Прежде всего многое из того, что случилось в прош­лом, в особенности в отдаленном прошлом, не оставило после себя следов, или, скорее, эти следы не дошли до нас, вследствие чего оказались безвозвратно утраченны­ми для истории. Напротив, по отдельным сюжетам, от­носящимся преимущественно к новейшей истории, имеет­ся своеобразный переизбыток источников, позволяющий в мельчайших деталях восстановить события незначи­тельные, не могущие по своим масштабам и характеру претендовать на запечатление в истории. Положение усугубляется тем, что сам критерий, различающий собы­тия «значительные» и «незначительные», является доста­точно условным: событие, значительное в одной системе координат, оказывается незначительным в другой.

Наконец, необходимо считаться с тем, что имеющиеся в распоряжении историка данные не всегда являются в полной мере репрезентативными. Мы не можем исклю­чить элемент случайности в характере сведений, дошед­ших до нас от более или менее отдаленного прошлого. Отнюдь не во всех случаях время пощадило действи­тельно наиболее важные следы прошлого, что в особен­ности относится к письменным источникам. Подчас их место в исторической традиции занимают менее сущест­венные данные — только потому, что о них сохранились достоверные сведения. Но тем самым имеется объектив-ная опасность искажения исторической действительности, заключающаяся в простом воспроизведении дошедших до нас свидетельств о прошлом. Ведь эти свидетельства сами по себе уже являются продуктом отбора. Большие группы источников, с которыми работает историк (про­изведения древних авторов, средневековые хроники, ме­муары, дипломатические донесения, газетный мате­риал и т.п.), содержат материал, избирательный по своему характеру. Его отбор зависел как от личных пристрастий автора данного источника, так и, в особен­ности, от господствующих в его время и в его социаль­ной группе ценностных установок. Таким образом, когда историк приступает к изучению определенного прошло­го, он должен учитывать то обстоятельство, что имею­щийся в его распоряжении документальный материал может именоваться первоисточником лишь весьма ус­ловно, ибо он прошел стадию первичной обработки и от­бора, проведенного как раз тем временем и теми людь­ми, историю которых он намеревается изучать.

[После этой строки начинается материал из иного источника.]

-- ==== Sys2Proof/Machine/Flatpack.lean ====
section
/-! DEFINITION. Flatpack, the lossless format of one raw plane (09 R334-R336). -/

namespace Sys2Proof.Machine

/-! ### Bits, most significant first (R335) -/

/-- The `n` low bits of a number, most significant first. -/
def msb (v : Nat) : Nat → List Bool
  | 0 => []
  | n + 1 => bit v n :: msb v n

/-- The number that bits spell, most significant first. -/
def ofMsb (l : List Bool) : Nat := l.foldl (fun n b => 2 * n + b2n b) 0

/-- Bits as bytes, with zero bits up to a byte boundary. -/
def packBits : Nat → List Bool → List Byte
  | 0, _ => []
  | n + 1, l => BitVec.ofNat 8 (ofMsb (l.take 8 ++ List.replicate (8 - (l.take 8).length) false)) :: packBits n (l.drop 8)

/-- The bytes of a bit string. -/
def bitBytes (l : List Bool) : List Byte := packBits (cdiv l.length 8) l

/-- The bits of bytes. -/
def byteBits (l : List Byte) : List Bool := l.flatMap (fun b => msb b.toNat 8)

/-- Read `n` bits. -/
def getBits (n : Nat) (l : List Bool) : Option (Nat × List Bool) := if l.length < n then none else some (ofMsb (l.take n), l.drop n)

/-- Read one-bits up to a zero bit. -/
def getUnary : List Bool → Option (Nat × List Bool)
  | [] => none
  | false :: t => some (0, t)
  | true :: t => (getUnary t).map (fun p => (p.1 + 1, p.2))

/-! ### Prediction (R334) -/

/-- The prediction from the neighbours that are available, for `n`-bit samples. -/
def flatPred (n : Nat) (a b c : Option Int) : Int :=
  match a, b, c with
  | some a, some b, some c => if max a b ≤ c then min a b else if c ≤ min a b then max a b else a + b - c
  | some a, _, _ => a
  | none, some b, _ => b
  | none, none, _ => (2 ^ (n - 1) : Nat)

/-- The prediction of the sample after `done` (its line so far, newest first) with the line two above it in the segment. -/
def linePred (n : Nat) (above : Option (List Int)) (done : List Int) : Int :=
  let x := done.length
  flatPred n (done[1]?) (match above with | some l => l[x]? | none => none)
    (if x < 2 then none else match above with | some l => l[x - 2]? | none => none)

/-- m of a residual, and back. -/
def foldRes (e : Int) : Nat := if 0 ≤ e then (2 * e).toNat else (-2 * e - 1).toNat
def unfoldRes (m : Nat) : Int := if m % 2 = 0 then (m / 2 : Nat) else -((m / 2 : Nat) : Int) - 1

/-- The residuals of a line. -/
def lineRes (n : Nat) (above : Option (List Int)) : List Int → List Int → List Nat
  | _, [] => []
  | done, p :: t => foldRes (p - linePred n above done) :: lineRes n above (p :: done) t

/-! ### Coding (R335) -/

/-- cost(k) of a group. -/
def groupCost (ms : List Nat) (k : Nat) : Nat := (ms.map (fun m => m / 2 ^ k + 1 + k)).sum

/-- The smallest k with the least cost. -/
def bestK (n : Nat) (ms : List Nat) : Nat :=
  (upto 1 n).foldl (fun b k => if groupCost ms k < groupCost ms b then k else b) 0

/-- One group of samples with their residuals. -/
def codeGroup (n : Nat) (ps : List Int) (ms : List Nat) : List Bool :=
  let k := bestK n ms
  if groupCost ms k < ps.length * n then
    msb k 5 ++ ms.flatMap (fun m => List.replicate (m / 2 ^ k) true ++ [false] ++ msb m k)
  else msb 31 5 ++ ps.flatMap (fun p => msb p.toNat n)

/-- A line in groups of 16. -/
def codeGroups (n : Nat) : Nat → List Int → List Nat → List Bool
  | 0, _, _ => []
  | f + 1, ps, ms => codeGroup n (ps.take 16) (ms.take 16) ++ codeGroups n f (ps.drop 16) (ms.drop 16)

/-- One line. -/
def codeLine (n : Nat) (above : Option (List Int)) (ps : List Int) : List Bool :=
  codeGroups n (cdiv ps.length 16) ps (lineRes n above [] ps)

/-- The lines of a segment; `a` and `b` are the lines two and one above. -/
def codeLines (n : Nat) (a b : Option (List Int)) : List (List Int) → List Bool
  | [] => []
  | l :: t => codeLine n a l ++ codeLines n b (some l) t

/-- A segment's bytes. -/
def codeSegment (n : Nat) (lines : List (List Int)) : List Byte := bitBytes (codeLines n none none lines)

/-- The lines of a plane in segments of 64. -/
def segmentsOf : Nat → List (List Int) → List (List (List Int))
  | 0, _ => []
  | k + 1, l => l.take 64 :: segmentsOf k (l.drop 64)

/-- Lines of a plane. -/
def planeLines (p : Plane) : List (List Int) := (upto 0 p.h).map (fun y => (p.elems.drop (y * p.w)).take p.w)

/-- Running sums: the offset of each part. -/
def offsets : Nat → List (List Byte) → List Nat
  | _, [] => []
  | o, s :: t => o :: offsets (o + s.length) t

/-- Bytes before the data of a container of `k` segments. -/
def flatHead (k : Nat) : Nat := 64 + cdiv (4 * k) 64 * 64

/-- A container (R336). -/
def flatEncode (n : Nat) (p : Plane) : List Byte :=
  let segs := (segmentsOf (cdiv p.h 64) (planeLines p)).map (codeSegment n)
  let data := segs.flatMap id
  let h := leBytes 0x31504C46 4 ++ leBytes p.w 2 ++ leBytes p.h 2 ++ leBytes n 1 ++ leBytes 1 1 ++ leBytes segs.length 2 ++
    leBytes data.length 4 ++ leBytes (crc32c data) 4 ++ leBytes 0 40
  h ++ leBytes (crc32c h) 4 ++ slice ((offsets 0 segs).flatMap (leBytes · 4)) 0 (flatHead segs.length - 64) ++ data

/-! ### Decoding (R314, R336) -/

/-- The samples of a group that codes residuals with `k` low bits. -/
def readCoded (n k : Nat) (above : Option (List Int)) : Nat → List Int → List Bool → Option (List Int × List Bool)
  | 0, done, l => some (done, l)
  | g + 1, done, l =>
    match getUnary l with
    | none => none
    | some (q, l1) => match getBits k l1 with
      | none => none
      | some (r, l2) =>
        let p := linePred n above done + unfoldRes (q * 2 ^ k + r)
        if p < 0 || (2 ^ n : Nat) ≤ p then none else readCoded n k above g (p :: done) l2

/-- The samples of a group that holds them in `n` bits. -/
def readPlain (n : Nat) : Nat → List Int → List Bool → Option (List Int × List Bool)
  | 0, done, l => some (done, l)
  | g + 1, done, l => match getBits n l with
    | none => none
    | some (v, l1) => readPlain n g ((v : Int) :: done) l1

/-- The groups of a line of `w` samples. -/
def readGroups (n w : Nat) (above : Option (List Int)) : Nat → List Int → List Bool → Option (List Int × List Bool)
  | 0, done, l => some (done, l)
  | f + 1, done, l =>
    match getBits 5 l with
    | none => none
    | some (k, l1) =>
      let g := min 16 (w - done.length)
      match (if k = 31 then readPlain n g done l1 else if 21 ≤ k then none else readCoded n k above g done l1) with
      | none => none
      | some (d, l2) => readGroups n w above f d l2

/-- The lines of a segment. -/
def readLines (n w : Nat) : Nat → Option (List Int) → Option (List Int) → List Bool → Option (List (List Int) × List Bool)
  | 0, _, _, l => some ([], l)
  | h + 1, a, b, l =>
    match readGroups n w a (cdiv w 16) [] l with
    | none => none
    | some (d, l1) =>
      let line := d.reverse
      match readLines n w h b (some line) l1 with
      | none => none
      | some (rest, l2) => some (line :: rest, l2)

/-- A segment's lines; none where it is damaged (R336). -/
def readSegment (n w h : Nat) (seg : List Byte) : Option (List (List Int)) :=
  match readLines n w h none none (byteBits seg) with
  | some (lines, rest) => if rest.length < 8 && rest.all (!·) then some lines else none
  | none => none

/-- The fields of a container's header are valid; its table of segments is part of it (log 32). -/
def flatFieldsOk (u : List Byte) : Bool :=
  let w := field u 4 2
  let h := field u 6 2
  let n := byteAt u 8
  let k := field u 0xA 2
  let off (i : Nat) : Nat := field u (0x40 + 4 * i) 4
  64 ≤ u.length && field u 0 4 = 0x31504C46 && inRange 64 w 16384 && w % 2 = 0 && inRange 64 h 8192 && inRange 8 n 20 && byteAt u 9 = 1 &&
    k = cdiv h 64 && zeros u 0x14 0x28 && u.length = flatHead k + field u 0xC 4 &&
    off 0 = 0 && (upto 1 (k - 1)).all (fun i => off (i - 1) ≤ off i && off i ≤ field u 0xC 4)

/-- A decoded container: the plane, the lines' segments that were concealed, and the ERROR_CODE. -/
structure FlatOut where
  plane : Plane
  concealed : List Nat
  code : Nat
  deriving DecidableEq, Repr

/-- HEADER_CRC matches. -/
def flatCrcOk (u : List Byte) : Bool := field u 0x3C 4 = crc32c (slice u 0 0x3C)

/-- Decode a container whose header fields are valid; a header or data CRC that does not match conceals every segment (R313; log 32). -/
def flatDecode (u : List Byte) : FlatOut :=
  let w := field u 4 2
  let h := field u 6 2
  let n := byteAt u 8
  let k := field u 0xA 2
  let size := field u 0xC 4
  let data := slice u (flatHead k) size
  let off (i : Nat) : Nat := if i < k then field u (0x40 + 4 * i) 4 else size
  let crcBad := !flatCrcOk u || crc32c data ≠ field u 0x10 4
  let rows (i : Nat) : Nat := min 64 (h - 64 * i)
  let seg (i : Nat) : Option (List (List Int)) :=
    if crcBad then none else readSegment n w (rows i) (slice data (off i) (off (i + 1) - off i))
  let segs := (upto 0 k).map (fun i => (i, seg i))
  let grey (i : Nat) : List (List Int) := List.replicate (rows i) (List.replicate w ((2 ^ (n - 1) : Nat) : Int))
  let lost := segs.filterMap (fun p => if p.2.isNone then some p.1 else none)
  { plane := { w, h, form := some n, elems := (segs.flatMap (fun p => p.2.getD (grey p.1))).flatMap id }, concealed := lost,
    code := if crcBad then 8 else if lost.isEmpty then 0 else 1 }

end Sys2Proof.Machine
end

В этом плане следует особенно подчеркнуть хороню известный каждому историку факт крайне неравномерно­го освещения источниками положения, деятельности, по­литики, идеологии, культуры различных социальных, национальных и религиозных групп в классово-антагони­стических обществах2. Как правило, основная масса письменных источников генетически восходит к господ­ствующему классу и отражает его позиции. Что же ка­сается угнетенных классов, то на протяжении целых исторических эпох, если судить по дошедшим до нас документальным свидетельствам, они «безмолвствуют»— не потому, конечно, что им нечего сказать и что они в действительности молчат: вся система общественных отношений в древнем мире, например, или в средние ве­ка исключала выразителей интересов этих классов из круга творцов письменных источников. Их жизнь либо вообще не получила отражения в источниках, либо эти последние ввиду своей классовой природы дают искажен­ное представление об этой жизни. Естественно, что вос­произведение как отдельных эпизодов античной или средневековой истории, так и, в особенности, всего ее существенного содержания, базирующееся лишь на сведениях, сообщаемых источниками, окажется далеким от объективной действительности.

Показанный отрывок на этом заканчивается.